ESM Runscripts - Using the Workflow Manager

Introduction

Starting with Release 6.0, esm_runscripts allows to define additional phases for e.g. data processing, coupling. Such subjobs can be arranged into clusters, and the order of execution can be set in a flexible and short way from the runscript. This is applicable for both pre- and postprocessing, but especially useful for iterative coupling jobs, like e.g. coupling pism to vilma (see below). In this section we explain the basic concept, describe the keywords that have to be set in the runscript in order to make use of this feature, and give some examples on how to integrate pre- and postprocessing jobs and how to set up phases for iterative coupling.

Default phases of a general model simulation run

ESM-Tools uses the workflow manager itself to organize the default workflow phases of a simulation run. Since Release 6.0 the default workflow phases are the following:

newrun --> prepcompute --> compute --> observe_compute --> tidy (+ resubmit next run)

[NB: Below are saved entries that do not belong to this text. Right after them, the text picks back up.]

/-- Node entries in range, those of nodes not enrolled at their start values (R162, R164); the reply queue in class
order and within 16, no place reserved between frames (R170). -/
structure State.LinkOk (s : State) : Prop where
  nodes : ∀ n, (s.node n).Ok s.rlc.silenceLimit
  notEnrolled : ∀ n : Fin 9, hasMember s.rlc.enrolled n.val = false → s.node n = NodeEntry.start
  classOrder : s.rlc.queue.Pairwise (fun x y => x.cls.rank ≤ y.cls.rank)
  room : s.rlc.queue.length ≤ 16
  reserved : s.rlc.reserved = 0

/-- At most 1024 entries, consecutive in sequence, the newest one less than the next sequence number (R135); at most 8
denials, none of a supervisor (R157). -/
structure State.LogOk (s : State) : Prop where
  count : s.dl.held.length ≤ 1024
  next : 1 ≤ s.dl.nextSequence ∧ s.dl.nextSequence ≤ maxSequence
  consecutive : ∀ k (h : k < s.dl.held.length), s.dl.held[k].sequence + (s.dl.held.length - k) = s.dl.nextSequence
  denials : s.rc.denials.length ≤ 8
  neverSupervisor : ∀ d ∈ s.rc.denials, d.role ≠ .supervisor

/-! ## Office commands -/

/-- An office command is handled: the part works, and the command was taken at the rise of OSEL before, or comes whole to an
idle port (R176, R177, R197). -/
def State.handles (s : State) (o : OfficeFrame) : Prop :=
  s.running = true ∧
    ((o.moment = .handled ∧ s.underway.risen.isSome = true) ∨
      (o.moment = .atOnce ∧ s.underway.risen.isSome = false ∧ s.underway.refused = false))

/-- An office command is handled and passes the Rights Check (R149). -/
def State.admits (s : State) (o : OfficeFrame) (cls : CommandClass) : Prop :=
  s.handles o ∧ officePasses s o cls = true

/-- The state as a command's owner meets it: its transaction has shifted out the summary byte and zero bytes, and is
under way no longer (R178). -/
def seen (c : OfficeCommand) (o : OfficeFrame) (s : State) : State :=
  { s with
    out := { s.out with office := (s.summaryShown :: zeroBytes (3 + officeLength c + o.extra)).take (3 + officeLength c + o.extra) }
    underway := { s.underway with summary := none, risen := none } }

/-- Records `t` answered: the reply buffer holds the command's tag and code, a result (absent is OK) and data (R179). -/
def replyHeld (c : OfficeCommand) (o : OfficeFrame) (result : Option Reason) (data : List Byte) (t : State) : State :=
  { t with op := { t.op with reply := some ⟨o.tag, officeCode c, result, data⟩ } }

/-- The command is answered OK with data, leaving records `t`. -/
def answersOk (c : OfficeCommand) (o : OfficeFrame) (data : List Byte) (t : State) :
    Host.Outcome State Fault Refusal :=
  .next (replyHeld c o none data t)

/-- The command is refused for a reason, the records as they were. -/
def refusesWith (c : OfficeCommand) (o : OfficeFrame) (r : Reason) (s : State) : Host.Outcome State Fault Refusal :=
  .next (replyHeld c o (some r) [] (seen c o s))

/-- The command is one of the office commands, and this is its frame and code. -/
def isOffice (i : Instr) (o : OfficeFrame) (c : OfficeCommand) : Prop :=
  ∃ args, officeParts i = some (o, c, args)

/-- The class an office command has in a state: by its code, and for SET TIME by its arguments (R148, R150). -/
def classIn (s : State) : Instr → CommandClass
  | .setTime _ value offset => setTimeClass s value.toNat offset.toNat
  | i => ((officeParts i).map (fun p => officeClass p.2.1)).getD .read

/-- The command makes a cold start (R195): a power-on with BKOK low and RESET high, the return of RESET that such a
power-on waits for (R197), or a taken CLEAR ALL (R196). -/
def coldStartsAt (i : Instr) (s : State) : Prop :=
  match i with
  | .coldStart => s.pins.resetLow = false
  | .warmStart .reset => s.pins.powered = true ∧ s.pins.startOwed = some .cold
  | .clearAll o => s.admits o .supervisorOnly ∧ s.mc.mode = .config
  | _ => False

/-! ## Recomputes, the day's work and time jumps -/

/-- The entries account `i` has after a recompute at minute `m` (R55): at most one. -/
def placedEntries (m : Nat) (i : Fin 64) (s : State) : List AlarmEntry :=
  let a := s.account i
  let l := (s.profile a.profile).active
  let run := (s.figures i m).runAllowance
  match a.status, a.shiftStart with
  | .drive, _ =>
    if l.warnLead < run then [⟨i, .warn, m + run - l.warnLead⟩] else if 0 < run then [⟨i, .limit, m + run⟩] else []
  | .duty, some start => if m < start + l.wMax then [⟨i, .window, start + l.wMax⟩] else []
  | _, _ => []

/-- The flag a recompute of account `i` at minute `m` raises: OVER_RUN or OVER_WINDOW where the limit is already reached
(R55). -/
def limitReached (m : Nat) (i : Fin 64) (s : State) (k : AlarmFlag) : Prop :=
  let a := s.account i
  (k = .overRun ∧ a.status = .drive ∧ (s.figures i m).runAllowance = 0) ∨
    (k = .overWindow ∧ a.status = .duty ∧ ∃ start ∈ a.shiftStart, start + (s.profile a.profile).active.wMax ≤ m)

/-- From `s` to `t` the accounts `among` are recomputed at the present minute (R55), EXPIRED is raised on the accounts
`lapsed` (R19), and nothing else happens: a flag newly raised sets unread and ALARM (R18). -/
structure Recomputed (among lapsed : Fin 64 → Prop) (s t : State) : Prop where
  placed : ∀ i, among i → t.hu.alarms.filter (fun e => e.account == i) = placedEntries t.minute i t
  others : ∀ i, ¬among i →
    t.hu.alarms.filter (fun e => e.account == i) = s.hu.alarms.filter (fun e => e.account == i)
  flags : ∀ i k, (t.account i).hasAlarm k = true ↔
    (s.account i).hasAlarm k = true ∨ (among i ∧ limitReached t.minute i t k) ∨ (k = .expired ∧ lapsed i)
  unread : ∀ i, (t.account i).unread = true ↔ (s.account i).unread = true ∨ (t.account i).alarms ≠ (s.account i).alarms
  records : ∀ i, { t.account i with alarms := (s.account i).alarms, unread := (s.account i).unread } = s.account i
  attention : ∀ a : AttentionFlag, hasMember t.op.flags a.bit = true ↔
    hasMember s.op.flags a.bit = true ∨ (a = .alarm ∧ ∃ i, t.account i ≠ s.account i)
  kept : { t with
    accounts := s.accounts, hu := { t.hu with alarms := s.hu.alarms }, op := { t.op with flags := s.op.flags } } = s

These standard phases are all separated and independant phases, each submitted (or started) by the previous phase in one of three ways (see below). Here is what each of the standard phases does:

Phase	Function	Started by
newrun	Initializes a new experiment, only very basic stuff, like creating (empty) folders needed by any of the following subjobs/phases. NEEDS TO BE THE FIRST SUBJOB/PHASE OF ANY EXPERIMENT.
prepcompute	Prepares the compute job. All the (Python) functionality that needs to be run, up to the job submission. Includes copying files, editing namelists, write batch scripts, etc.
compute	Actual model integration, nothing else. No Python codes involved.	sbatch
observe_compute	Python job running at the same time as compute, checking if the compute job is still running, looking for some known errors for monitoring / job termination.	sbatch (compute), started by its own esm_runscripts call
tidy	Sorts the produced outputs, restarts and log files into the correct folders, checks for missing and unknown files, builds coupler restart files if not present	observe_compute

It is important to understand that none of this has to be edited by the users. The above described workflow phases form the default set of phases. Changing anyone of these phases may lead esm-tools to fail.

Inspect workflow phases

To inspect the workflow and workflow phases that are defined by e.g. a choosen setup or in an already run simulation/experiment, you can run esm_runscript with the -i (–inspect) option. This can be done for two different cases:

To inspect the workflow previous to running a certain experiment. For exampl, if you want to add a new workflow phase, and need to know which phases are already defined in a choosen setup or model configuration:
```
esm_runscripts runscript.yaml -i workflow
```
To inspect a workflow from an experiment that has beed carried out already or created during a check-run (-c):
```
esm_runscripts runscript.yaml -e <expid> -i workflow
```

It will display the workflow configuration showing the order of workflow phases and their attributes and possible dependencies. This output should help to find out the correct keyworkds to be set when integrating a new workflow phase.

Example output:

Workflow sequence (cluster [phases])
------------------------------------
prepcompute ['prepcompute'] ->  compute ['compute'] ->  tidy ['tidy'] ->  prepcompute ['prepcompute'] and my_own_new_cluster ['my_new_last_phase', 'my_second_new_phase']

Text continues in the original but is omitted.